50 Years Ago, Rank-and-File Reformers Took Over the United Mine Workers of America

The mine workers’ union’s conservative, corrupt leadership leadership was ousted by reformers 50 years ago this month. Today’s union reformers can learn from both their successes and their failures.

Coal miners at work

Union miners work at a coal mine in August of 1993 in Walker County, Alabama. (Andrew Lichtenstein / Corbis via Getty Images)


In December 1972, coal miners rocked the American labor movement by electing three reformers as top officers of the United Mine Workers of America (UMWA), a union which at the time boasted two hundred thousand members and a culture of workplace militancy without peer.

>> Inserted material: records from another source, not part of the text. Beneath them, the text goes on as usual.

/-- 70_reset_and_hazards.md, timing (the spec's own inference): two successful trains on one configuration have traces
of the same shape, and so as many accesses and the same time, whatever their levels and whatever set them off: for the
document's `transmit` on waveforms of equal length, and for the transmitter of the block. (The trace of the block is
the model's own: notes/assumptions/10.md.) -/
def Obligations.TrainShapeIsIndependentOfLevels : Prop :=
  (∀ (w w' : Waveform) (pw rc : Nat) (fails fails' : Nat → Bool) (t t' : List Event), w.length = w'.length →
    transmitCall w pw rc fails = some (t, .ok none) → transmitCall w' pw rc fails' = some (t', .ok none) →
    t.map Event.shape = t'.map Event.shape ∧ accessCount t = accessCount t' ∧ holdTime t = holdTime t') ∧
  (∀ (s s' : State) (left left' : Nat), s.Inv → s'.Inv → s.busy = true → s'.busy = true →
    s.phase = .respond left (.ok none) → s'.phase = .respond left' (.ok none) →
    s.cfgPw = s'.cfgPw → s.cfgRc = s'.cfgRc →
    s.trace.map Event.shape = s'.trace.map Event.shape ∧ accessCount s.trace = accessCount s'.trace ∧
      holdTime s.trace = holdTime s'.trace)

/-- The invariant holds after reset. (At reset the key register holds five entries of a free value:
notes/assumptions/1.md.) -/
def Obligations.ResetMeetsTheInvariant : Prop := State.reset.Inv

/-- 42_transmitter.md and 10_state.md: every step, whatever the surroundings do, keeps the invariant: while the
block is busy the position is inside the train and the trace is the trace of R94 up to it, and a train ends only as
R98 and R99 say. (The trace and the control point are the model's own: notes/assumptions/10.md.) -/
def Obligations.StepKeepsTheInvariant : Prop :=
  ∀ s t : State, s.Inv → step s = .next t → t.Inv

/-- Under the invariant a step never faults, and it is refused only where a request reaches the transmitter outside
the contract. (60_exceptions.md and 93_implementation_defined.md; notes/assumptions/6.md, 17.md.) -/
def Obligations.InvariantStatesStep : Prop :=
  ∀ s : State, s.Inv → (s.phase = .idle → s.InContract) → ∃ t, step s = .next t

/-- 42_transmitter.md: whenever the transmitter answers, its trace and its response are those of the document's
`transmit` loop for some sequence of line answers. -/
def Obligations.TrainIsTheTransmitCall : Prop :=
  ∀ (s : State) (left : Nat) (r : Response), s.Inv → s.phase = .respond left r → s.busy = true →
    ∃ fails, transmitCall s.txWf s.cfgPw s.cfgRc fails = some (s.trace, r)

/-- R98 with R94: from the acceptance of TRANSMIT, if the line never fails and reset is not asserted, the block
comes to a success response with the full trace, `STATUS.BUSY` = 0 and the line at the last level. (`STATUS.BUSY`
falls with the response: notes/assumptions/7.md.) (A waveform of no levels makes the guard alone:
notes/assumptions/15.md.) -/
def Obligations.TransmitRunsToSuccess : Prop :=
  ∀ (s : State) (w : Waveform), s.Undisturbed → s.fatal = false → s.InContract →
    ∃ (t : State) (n : Nat) (u : State), exec (.transmit w) s = .next t ∧ Sys2Proof.core.run n t = .next u ∧
      u.rspValid = true ∧ u.rspErr = 0#3 ∧ u.busy = false ∧ u.phase = .idle ∧
      u.trace = trainTrace w s.cfgPw s.cfgRc 0 ∧ u.line = w.getLast?.getD false ∧ sameConfig s u

/-- R105: from a presented ISSUE request, if the line never fails and reset is not asserted, the block comes to a
success response after the full train of the configured key, and the line is left LOW. (`STATUS.BUSY` falls with the
response: notes/assumptions/7.md.) -/
def Obligations.IssueRequestRunsToSuccess : Prop :=
  ∀ (s : State) (token : Token) (command : Command) (device : Nat),
    s.Undisturbed → s.phase = .idle → s.busy = false → s.fatal = false → s.InContract → s.cfgKey.length = 5 →
    s.pins.reqValid = true → decodeRequest s.pins.reqWord s.pins.reqOpd = .issue token device →
    (token = .on ∧ command = .on) ∨ (token = .off ∧ command = .off) →
    ∃ (cw : Codeword) (n : Nat) (u : State), encodeCall s.cfgKey device command = .ok cw ∧
      Sys2Proof.core.run n s = .next u ∧
      u.rspValid = true ∧ u.rspErr = 0#3 ∧ u.busy = false ∧ u.phase = .idle ∧
      u.trace = trainTrace (cw.flatMap symbolLevels) s.cfgPw s.cfgRc 0 ∧ u.line = false ∧ sameConfig s u

/-- R70, R58: from a presented ENCODE request the block comes to a success response with the packed codeword, no
access having been made and the line and the transmitter as they were. -/
def Obligations.EncodeRequestIsAnswered : Prop :=
  ∀ (s : State) (key : List Bool) (device : Nat) (command : Command),
    s.NoReset → s.phase = .idle → s.busy = false → s.fatal = false → s.pins.reqValid = true →
    decodeRequest s.pins.reqWord s.pins.reqOpd = .encode key device command →
    ∃ (cw : Codeword) (n : Nat) (u : State), encodeCall key device command = .ok cw ∧
      Sys2Proof.core.run n s = .next u ∧
      u.rspValid = true ∧ u.rspErr = 0#3 ∧ u.rspData = packCodeword cw ∧ u.busy = false ∧
      u.trace = [] ∧ u.line = s.line ∧ sameConfig s u ∧ sameTx s u

/-- R80, R58, R36: from a presented EXPAND request the block comes to a success response whose data are the operand
bit for bit, no access having been made. -/
def Obligations.ExpandRequestIsAnswered : Prop :=
  ∀ (s : State) (cw : Codeword),
    s.NoReset → s.phase = .idle → s.busy = false → s.fatal = false → s.pins.reqValid = true →
    decodeRequest s.pins.reqWord s.pins.reqOpd = .expand cw →
    ∃ (n : Nat) (u : State), Sys2Proof.core.run n s = .next u ∧ u.rspValid = true ∧ u.rspErr = 0#3 ∧
      u.rspData = s.pins.reqOpd ∧ u.busy = false ∧ u.trace = [] ∧ u.line = s.line ∧
      sameConfig s u ∧ sameTx s u
end

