-- ==== Sys2Proof/Laws/State.lean ====
section
/-! SUPPORT. Laws of State: for each shared operation, what it makes of every field. Later proofs cite these and
unfold no record update. -/

namespace Sys2Proof.Machine

variable (s : State)

/-! ### `clearStrobes` -/

@[simp] theorem State.clearStrobes_cfgKey : (s.clearStrobes).cfgKey = s.cfgKey := rfl

@[simp] theorem State.clearStrobes_cfgPin : (s.clearStrobes).cfgPin = s.cfgPin := rfl

@[simp] theorem State.clearStrobes_cfgDefdev : (s.clearStrobes).cfgDefdev = s.cfgDefdev := rfl

@[simp] theorem State.clearStrobes_cfgPw : (s.clearStrobes).cfgPw = s.cfgPw := rfl

@[simp] theorem State.clearStrobes_cfgRc : (s.clearStrobes).cfgRc = s.cfgRc := rfl

@[simp] theorem State.clearStrobes_fatal : (s.clearStrobes).fatal = s.fatal := rfl

@[simp] theorem State.clearStrobes_busy : (s.clearStrobes).busy = s.busy := rfl

@[simp] theorem State.clearStrobes_txWf : (s.clearStrobes).txWf = s.txWf := rfl

@[simp] theorem State.clearStrobes_txR : (s.clearStrobes).txR = s.txR := rfl

@[simp] theorem State.clearStrobes_txI : (s.clearStrobes).txI = s.txI := rfl

@[simp] theorem State.clearStrobes_txH : (s.clearStrobes).txH = s.txH := rfl

@[simp] theorem State.clearStrobes_line : (s.clearStrobes).line = s.line := rfl

@[simp] theorem State.clearStrobes_phase : (s.clearStrobes).phase = s.phase := rfl

@[simp] theorem State.clearStrobes_rspValid : (s.clearStrobes).rspValid = false := rfl

@[simp] theorem State.clearStrobes_rspErr : (s.clearStrobes).rspErr = s.rspErr := rfl

@[simp] theorem State.clearStrobes_rspData : (s.clearStrobes).rspData = s.rspData := rfl

@[simp] theorem State.clearStrobes_lineOut : (s.clearStrobes).lineOut = s.lineOut := rfl

@[simp] theorem State.clearStrobes_lineSet : (s.clearStrobes).lineSet = false := rfl

@[simp] theorem State.clearStrobes_pins : (s.clearStrobes).pins = s.pins := rfl

@[simp] theorem State.clearStrobes_inbox : (s.clearStrobes).inbox = s.inbox := rfl

@[simp] theorem State.clearStrobes_trace : (s.clearStrobes).trace = s.trace := rfl

@[simp] theorem State.clearStrobes_draws : (s.clearStrobes).draws = s.draws := rfl

/-! ### `takePins` -/

@[simp] theorem State.takePins_cfgKey : (s.takePins).cfgKey = s.cfgKey := rfl

@[simp] theorem State.takePins_cfgPin : (s.takePins).cfgPin = s.cfgPin := rfl

@[simp] theorem State.takePins_cfgDefdev : (s.takePins).cfgDefdev = s.cfgDefdev := rfl

@[simp] theorem State.takePins_cfgPw : (s.takePins).cfgPw = s.cfgPw := rfl

@[simp] theorem State.takePins_cfgRc : (s.takePins).cfgRc = s.cfgRc := rfl

@[simp] theorem State.takePins_fatal : (s.takePins).fatal = s.fatal := rfl

@[simp] theorem State.takePins_busy : (s.takePins).busy = s.busy := rfl

@[simp] theorem State.takePins_txWf : (s.takePins).txWf = s.txWf := rfl

@[simp] theorem State.takePins_txR : (s.takePins).txR = s.txR := rfl

@[simp] theorem State.takePins_txI : (s.takePins).txI = s.txI := rfl

@[simp] theorem State.takePins_txH : (s.takePins).txH = s.txH := rfl

@[simp] theorem State.takePins_line : (s.takePins).line = s.line := rfl

@[simp] theorem State.takePins_phase : (s.takePins).phase = s.phase := rfl

@[simp] theorem State.takePins_rspValid : (s.takePins).rspValid = s.rspValid := rfl

@[simp] theorem State.takePins_rspErr : (s.takePins).rspErr = s.rspErr := rfl

@[simp] theorem State.takePins_rspData : (s.takePins).rspData = s.rspData := rfl

@[simp] theorem State.takePins_lineOut : (s.takePins).lineOut = s.lineOut := rfl

@[simp] theorem State.takePins_lineSet : (s.takePins).lineSet = s.lineSet := rfl

@[simp] theorem State.takePins_pins : (s.takePins).pins = s.inbox.headD s.pins := rfl

@[simp] theorem State.takePins_inbox : (s.takePins).inbox = s.inbox.tail := rfl

@[simp] theorem State.takePins_trace : (s.takePins).trace = s.trace := rfl

@[simp] theorem State.takePins_draws : (s.takePins).draws = s.draws := rfl

/-! ### `finish` -/

@[simp] theorem State.finish_cfgKey (r : Response) : (s.finish r).cfgKey = s.cfgKey := rfl

@[simp] theorem State.finish_cfgPin (r : Response) : (s.finish r).cfgPin = s.cfgPin := rfl

@[simp] theorem State.finish_cfgDefdev (r : Response) : (s.finish r).cfgDefdev = s.cfgDefdev := rfl

@[simp] theorem State.finish_cfgPw (r : Response) : (s.finish r).cfgPw = s.cfgPw := rfl

@[simp] theorem State.finish_cfgRc (r : Response) : (s.finish r).cfgRc = s.cfgRc := rfl

@[simp] theorem State.finish_fatal (r : Response) : (s.finish r).fatal = s.fatal := rfl

@[simp] theorem State.finish_busy (r : Response) : (s.finish r).busy = s.busy := rfl

@[simp] theorem State.finish_txWf (r : Response) : (s.finish r).txWf = s.txWf := rfl

@[simp] theorem State.finish_txR (r : Response) : (s.finish r).txR = s.txR := rfl

@[simp] theorem State.finish_txI (r : Response) : (s.finish r).txI = s.txI := rfl

@[simp] theorem State.finish_txH (r : Response) : (s.finish r).txH = s.txH := rfl

@[simp] theorem State.finish_line (r : Response) : (s.finish r).line = s.line := rfl

@[simp] theorem State.finish_phase (r : Response) : (s.finish r).phase = .respond (Config.freeDelay s.draws) r := rfl

@[simp] theorem State.finish_rspValid (r : Response) : (s.finish r).rspValid = s.rspValid := rfl

@[simp] theorem State.finish_rspErr (r : Response) : (s.finish r).rspErr = s.rspErr := rfl

@[simp] theorem State.finish_rspData (r : Response) : (s.finish r).rspData = s.rspData := rfl

@[simp] theorem State.finish_lineOut (r : Response) : (s.finish r).lineOut = s.lineOut := rfl

@[simp] theorem State.finish_lineSet (r : Response) : (s.finish r).lineSet = s.lineSet := rfl

@[simp] theorem State.finish_pins (r : Response) : (s.finish r).pins = s.pins := rfl

@[simp] theorem State.finish_inbox (r : Response) : (s.finish r).inbox = s.inbox := rfl

@[simp] theorem State.finish_trace (r : Response) : (s.finish r).trace = s.trace := rfl

@[simp] theorem State.finish_draws (r : Response) : (s.finish r).draws = s.draws + 1 := rfl

/-! ### `answer` -/

@[simp] theorem State.answer_cfgKey (r : Response) : (s.answer r).cfgKey = s.cfgKey := rfl

@[simp] theorem State.answer_cfgPin (r : Response) : (s.answer r).cfgPin = s.cfgPin := rfl

@[simp] theorem State.answer_cfgDefdev (r : Response) : (s.answer r).cfgDefdev = s.cfgDefdev := rfl

@[simp] theorem State.answer_cfgPw (r : Response) : (s.answer r).cfgPw = s.cfgPw := rfl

In national balloting supervised by the US Department of Labor (DOL), Arnold Miller, Mike Trbovich, and Harry Patrick ousted an old guard slate headed by W. A. (“Tony”) Boyle, the benighted successor to John L. Lewis, who ran the UMWA in autocratic fashion for forty years. Boyle’s opponents, who campaigned under the banner of Miners for Democracy (MFD), had never served on the national union staff, executive board, or any major bargaining committee. Instead, fifty years ago they were propelled into office by wildcat strike activity and grassroots organizing around job safety and health issues, including demands for better compensation for black lung disease, which afflicted many underground miners.

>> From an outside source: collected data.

/-- I1 to I4: op 11, tok, dev. -/
theorem test_decode_issue :
    decodeTableWord 16 0b1100000000000011 = some (.issue .off 3) ∧
      decodeTableWord 16 0b1100000100000011 = some (.issue .on 3) ∧
      decodeTableWord 16 0b1100001000000011 = some (.issue (.unrecognised 2) 3) ∧
      decodeTableWord 16 0b1111111100000011 = some (.issue (.unrecognised 63) 3) := by decide

/-- R65: one request length. -/
theorem test_decode_refuses_other_lengths :
    decode 15 0 = .error .wordCutShort ∧ decode 145 0 = .error .longerThanARequest := by decide

/-- The encoder on the words of E12 and I4 and the operand of X4. -/
theorem test_encode_words :
    encodeWord (.encode [true, false, true, false, true] 10 .on) = 0x350A#16 ∧
      encodeWord (.issue (.unrecognised 63) 3) = 0xFF03#16 ∧
      encodeOpd (.expand ([0xFF#8, 0x00#8, 0xA5#8, 0x01#8] ++ List.replicate 12 0#8)) =
        0xFF00A501000000000000000000000000#128 := by decide

/-! ### The vectors of the spec on the calls -/

/-- The packed codeword of a call. -/
def packed (e : Except Error Codeword) : Option Bus :=
  match e with
  | .ok cw => some (packCodeword cw)
  | .error _ => none

/-- E1 and E12. -/
theorem test_encode_vectors :
    packed (encodeCall [true, true, true, true, true] 1 .on) = some 0x8888888888888E8E8E8E888E80000000#128 ∧
      packed (encodeCall [true, false, true, false, true] 10 .on) =
        some 0x888E888E888E888E888E888E80000000#128 := by decide

/-- E7, and the abstract vector of device 1029. -/
theorem test_encode_device_bits :
    packed (encodeCall [false, false, false, false, false] 16 .off) =
        some 0x8E8E8E8E8E8E8E8E8E888E8880000000#128 ∧
      packed (encodeCall [false, false, false, false, false] 1029 .off) =
        some 0x8E8E8E8E8E888E888E8E8E8880000000#128 := by decide

/-- X4: any 16 symbols expand, most significant bit first. -/
theorem test_expand_any_symbols :
    expandCall ([0xFF#8, 0x00#8, 0xA5#8, 0x01#8] ++ List.replicate 12 0#8) =
      .ok ([true, true, true, true, true, true, true, true, false, false, false, false, false, false, false, false,
        true, false, true, false, false, true, false, true, false, false, false, false, false, false, false, true] ++
        List.replicate 96 false) := by decide

/-- The abstract-only vector of 17 symbols. -/
theorem test_expand_wrong_length :
    expandCall (List.replicate 17 0#8) = .error (.invalidCodeword 17) := by decide

/-- T1. -/
theorem test_transmit_trace :
    transmitCall [true, false] 5 2 (fun _ => false) =
      some ([.set false, .set true, .hold 5, .set false, .hold 5, .set true, .hold 5, .set false, .hold 5],
        .ok none) := by decide

/-- T6 on the first levels of X2: the fifth access fails. -/
theorem test_transmit_abort :
    transmitCall [true, false, false, false, true] 300 10 (fun k => k = 4) =
      some ([.set false, .set true, .hold 300, .set false, .hold 300, .set false, .hold 300, .setFail false],
        .error (.transmissionFailed (.level 0 3))) := by decide

/-! ### A small machine -/

/-- The startup record of B1, but with two repetitions. -/
def benchCfg : StartupRecord :=
  { key := [true, false, true, true, false], pin := some 7, defdev := some 3, pw := none, rc := some 2 }

/-- Pins that present a request word. -/
def benchPins (word : RequestWord) : Pins :=
  { rst := false, reqValid := true, reqWord := word, reqOpd := 0#128, lineFault := false, cfg0 := benchCfg }

/-- An idle block with the configuration of `benchCfg` and this word on its request port. -/
def bench (word : RequestWord) : State :=
  { cfgKey := [true, false, true, true, false], cfgPin := 7, cfgDefdev := 3, cfgPw := 300, cfgRc := 2,
    fatal := false, busy := false, txWf := [], txR := 0, txI := 0, txH := 0, line := false, phase := .idle,
    rspValid := false, rspErr := 0#3, rspData := 0#128, lineOut := false, lineSet := false,
    pins := benchPins word, inbox := [], trace := [], draws := 0 }

/-- The waveform of 128 levels HIGH, LOW, HIGH, LOW, ... -/
def benchWave : Waveform := (List.replicate 64 [true, false]).flatten

theorem benchWave_length : benchWave.length = 128 := by decide +kernel

/-- The block in a train, before level i of repetition r, with the trace of the train so far. -/
def benchTrain (phase : Phase) (r i : Nat) : State :=
  { bench 0xC003#16 with
    busy := true, txWf := benchWave, txR := r, txI := i, phase := phase, trace := trainTrace benchWave 300 r i }

/-- The block at startup with this record. -/
def benchBoot (c : StartupRecord) : State :=
  { bench 0#16 with phase := .reset, pins := { benchPins 0#16 with cfg0 := c } }

/-- What a next state shows. -/
def shows {α : Type} (o : Host.Outcome State Fault Refusal) (f : State → α) : Option α :=
  match o with
  | .next t => some (f t)
  | .fault _ => none
  | .refused _ => none

/-- A request runs as the first after reset: ENCODE answers, ISSUE and TRANSMIT start the train. -/
theorem test_first_requests_run :
    shows (step (State.reset.withFetchWord 16 0x3F01)) (fun t => t.trace) = some [] ∧
      shows (step (State.reset.withFetchWord 16 0x4000)) (fun t => t.busy) = some false ∧
      shows (step (State.reset.withFetchWord 16 0x8000)) (fun t => t.txWf) = some (List.replicate 128 false) ∧
      shows (step (State.reset.withFetchWord 16 0xC101)) (fun t => t.busy) = some true := by decide

/-- I1: ISSUE 3, off loads the waveform of E15 (X3). -/
theorem test_issue_waveform :
    shows (step (bench 0xC003#16)) (fun t => packWaveform t.txWf) = some 0x888E88888E88888E8E8E8E8880000000#128 := by
  decide +kernel

/-- I3: an unrecognised token is answered `InvalidCommand` and nothing starts. -/
theorem test_issue_unrecognised :
    step (bench 0xC203#16) = .next { bench 0xC203#16 with
      phase := .respond (Config.freeDelay 0) (.error (.invalidCommand (.unrecognised 2))), draws := 1 } := rfl

/-- I8: `STATUS.FATAL` is checked before the token. -/
theorem test_issue_fatal_first :
    step { bench 0xC203#16 with fatal := true } = .next { bench 0xC203#16 with
      fatal := true, phase := .respond (Config.freeDelay 0) (.error (.invalidConfiguration .startup)),
      draws := 1 } := rfl

/-- B1 and B2: the two timings. -/
theorem test_startup_timings :
    shows (step (benchBoot { benchCfg with rc := none })) (fun t => (t.fatal, t.cfgPw, t.cfgRc)) =
        some (false, 300, 10) ∧
      shows (step (benchBoot { benchCfg with pw := some 350, rc := some 4 }))
        (fun t => (t.fatal, t.cfgPw, t.cfgRc)) = some (false, 350, 4) := by decide

/-- B3 to B6 latch `STATUS.FATAL`. -/
theorem test_startup_invalid :
    shows (step (benchBoot { benchCfg with key := [true, false, true, true] })) (fun t => t.fatal) = some true ∧
      shows (step (benchBoot { benchCfg with key := [true, false, true, true, false, false] }))
        (fun t => t.fatal) = some true ∧
      shows (step (benchBoot { benchCfg with pin := none })) (fun t => t.fatal) = some true ∧
      shows (step (benchBoot { benchCfg with defdev := none })) (fun t => t.fatal) = some true := by decide

/-- B7: the default device is not range-checked. -/
theorem test_startup_defdev_77 :
    shows (step (benchBoot { benchCfg with defdev := some 77 })) (fun t => (t.fatal, t.cfgDefdev)) =
      some (false, 77) := by decide

/-- R153: reset in the middle of a hold drops the flags and leaves the line HIGH; the part of the hold that has
passed stays in the trace. -/
theorem test_reset_in_a_hold :
    shows (step { benchTrain .hold 0 0 with txH := 100, line := true, pins := { benchPins 0#16 with rst := true } })
        (fun t => (t.busy, t.line, t.rspValid, t.trace)) =
      some (false, true, false, [.set false, .hold 200]) := by decide

/-- R96, P3: the hold of entry 127 of repetition 0 is followed by the access for entry 0 of repetition 1. -/
theorem test_repetition_follows :
    shows (step { benchTrain .hold 0 127 with txH := 1 }) (fun t => (t.txR, t.txI, t.busy)) =
      some (1, 0, true) := by decide +kernel

/-! ### Witnesses: requests -/

theorem test_wit_EncodedRequestDecodesBack :
    (Instr.encode [true, false, true, true, false] 255 .off).WellFormed ∧
      (Instr.expand (List.replicate 16 0xFF#8)).WellFormed ∧ (Instr.transmit benchWave).WellFormed ∧
      (Instr.issue (.unrecognised 2) 0).WellFormed ∧ (Instr.issue (.unrecognised 63) 255).WellFormed := by decide +kernel

theorem test_wit_RequestFieldsAreRead :
    (0x3FFF#16 : RequestWord).extractLsb' 14 2 = 0b00#2 ∧ (0x4000#16 : RequestWord).extractLsb' 14 2 = 0b01#2 ∧
      (0xBFFF#16 : RequestWord).extractLsb' 14 2 = 0b10#2 ∧
      (0xC000#16 : RequestWord).extractLsb' 14 2 = 0b11#2 := by decide

theorem test_wit_IgnoredBitsChangeNothing :
    (0x4000#16 : RequestWord).extractLsb' 14 2 = (0x7FFF#16 : RequestWord).extractLsb' 14 2 ∧
      (0x7FFF#16 : RequestWord).extractLsb' 14 2 = 0b01#2 ∧
      (0x8000#16 : RequestWord).extractLsb' 14 2 = (0xBFFF#16 : RequestWord).extractLsb' 14 2 ∧
      (0x8000#16 : RequestWord).extractLsb' 14 2 = 0b10#2 ∧
      (0x0000#16 : RequestWord).extractLsb' 14 2 = 0b00#2 ∧
      (0xFFFF#16 : RequestWord).extractLsb' 14 2 = 0b11#2 := by decide

/-! ### Witnesses: codec and expander -/

/-- A key of five entries, with the first and the last entry and channel: for the laws of the codec and for
`EncodeCompletes`, `CodewordShape` and `BuiltWaveformShape`. -/
theorem test_wit_KeyEntriesGovernSymbols :
    [true, false, true, true, false].length = 5 ∧ (0 < 5 ∧ 4 < 5) ∧ (bench 0#16).fatal = false := by decide

theorem test_wit_DeviceBitsGovernSymbols :
    [false, false, true, true, false].length = 5 ∧ [true, true, true, true, true].length = 5 ∧
      [false, false, false, false, false].length = 5 := by decide

theorem test_wit_CommandTogglesThePairAlone :
    [true, false, true, true, false].length = 5 ∧ (9 : Nat) ≠ 10 ∧ (9 : Nat) ≠ 11 ∧ (12 : Nat) ≠ 10 ∧
      (12 : Nat) ≠ 11 := by decide

theorem test_wit_TrailerIsFixedAndDeviceIsMod32 : [true, false, true, true, false].length = 5 := by decide

theorem test_wit_CodewordShape : [false, false, false, false, false].length = 5 := by decide

theorem test_wit_EncodeIsInjective :
    [true, false, true, true, false].length = 5 ∧
      encodeCall [true, false, true, true, false] 3 .on = encodeCall [true, false, true, true, false] 35 .on := by
  decide

theorem test_wit_EncodeCompletes :
    (bench 0#16).fatal = false ∧ [true, false, true, true, false].length = 5 := by decide

theorem test_wit_EncodeRejectsOtherKeyLengths :
    (bench 0#16).fatal = false ∧ [true, false, true, true].length ≠ 5 ∧
      [true, false, true, true, false, false].length ≠ 5 ∧ ([] : List Bool).length ≠ 5 := by decide

theorem test_wit_ExpandLengthLaw :
    expandCall (List.replicate 16 0#8) = .ok (List.replicate 128 false) ∧
      (List.replicate 16 0#8 : Codeword).length = 16 ∧ (List.replicate 15 0#8 : Codeword).length ≠ 16 ∧
      (List.replicate 17 0#8 : Codeword).length ≠ 16 ∧ ([] : Codeword).length ≠ 16 := by decide

theorem test_wit_ExpandBitOrder :
    (List.replicate 16 0x8E#8 : Codeword).length = 16 ∧ (0 < 16 ∧ 15 < 16) ∧ (0 < 8 ∧ 7 < 8) ∧
      (0 < 128 ∧ 127 < 128) := by decide

theorem test_wit_PackedWaveformIsPackedCodeword :
    (List.replicate 16 0x8E#8 : Codeword).length = 16 ∧ (0 < 16 ∧ 15 < 16) ∧ (0 < 8 ∧ 7 < 8) ∧
      (0 < 128 ∧ 127 < 128) := by decide

theorem test_wit_ExpandIsInjective :
    baseCodeword.length = 16 ∧ (buildCodeword [false, false, false, false, false] 32 .off).length = 16 ∧
      expandCall baseCodeword = expandCall (buildCodeword [false, false, false, false, false] 32 .off) := by decide

theorem test_wit_BuiltWaveformShape :
    [true, false, true, true, false].length = 5 ∧ (97 ≤ 97 ∧ 127 < 128) ∧ (0 < 12 ∧ 11 < 12) := by decide

theorem test_wit_ExpandCompletes :
    (bench 0#16).fatal = false ∧ (List.replicate 16 0xFF#8 : Codeword).length = 16 := by decide

/-- The first clause on both sides of 16 and on no symbols; the second on the fault the first one gives. -/
theorem test_wit_ExpandRejectsOtherLengths :
    ((bench 0#16).fatal = false ∧ (List.replicate 15 0xFF#8 : Codeword).length ≠ 16 ∧
      (List.replicate 17 0xFF#8 : Codeword).length ≠ 16 ∧ ([] : Codeword).length ≠ 16) ∧
    exec (.expand (List.replicate 17 0xFF#8)) (bench 0#16) = .fault (.invalidCodeword 17) :=
  ⟨by decide, rfl⟩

Today, at a time when labor militants are again embracing a “rank-and-file strategy” to revitalize unions and change their leadership, the MFD’s unprecedented victory — and its turbulent aftermath — remains relevant and instructive. In the United Auto Workers (UAW), for example, local union activists recently elected to national office — and fellow reformers still contesting for headquarters positions in a runoff that begins January 12 — will face similar challenges overhauling an institution weakened by corruption, cronyism, and labor-management cooperation schemes. Some UAW members may doubt the need for maintaining the opposition caucus, Unite All Workers for Democracy (UAWD), that helped reformers get elected, but the MFD experience shows that such political breakthroughs are just the first step in changing a dysfunctional national union.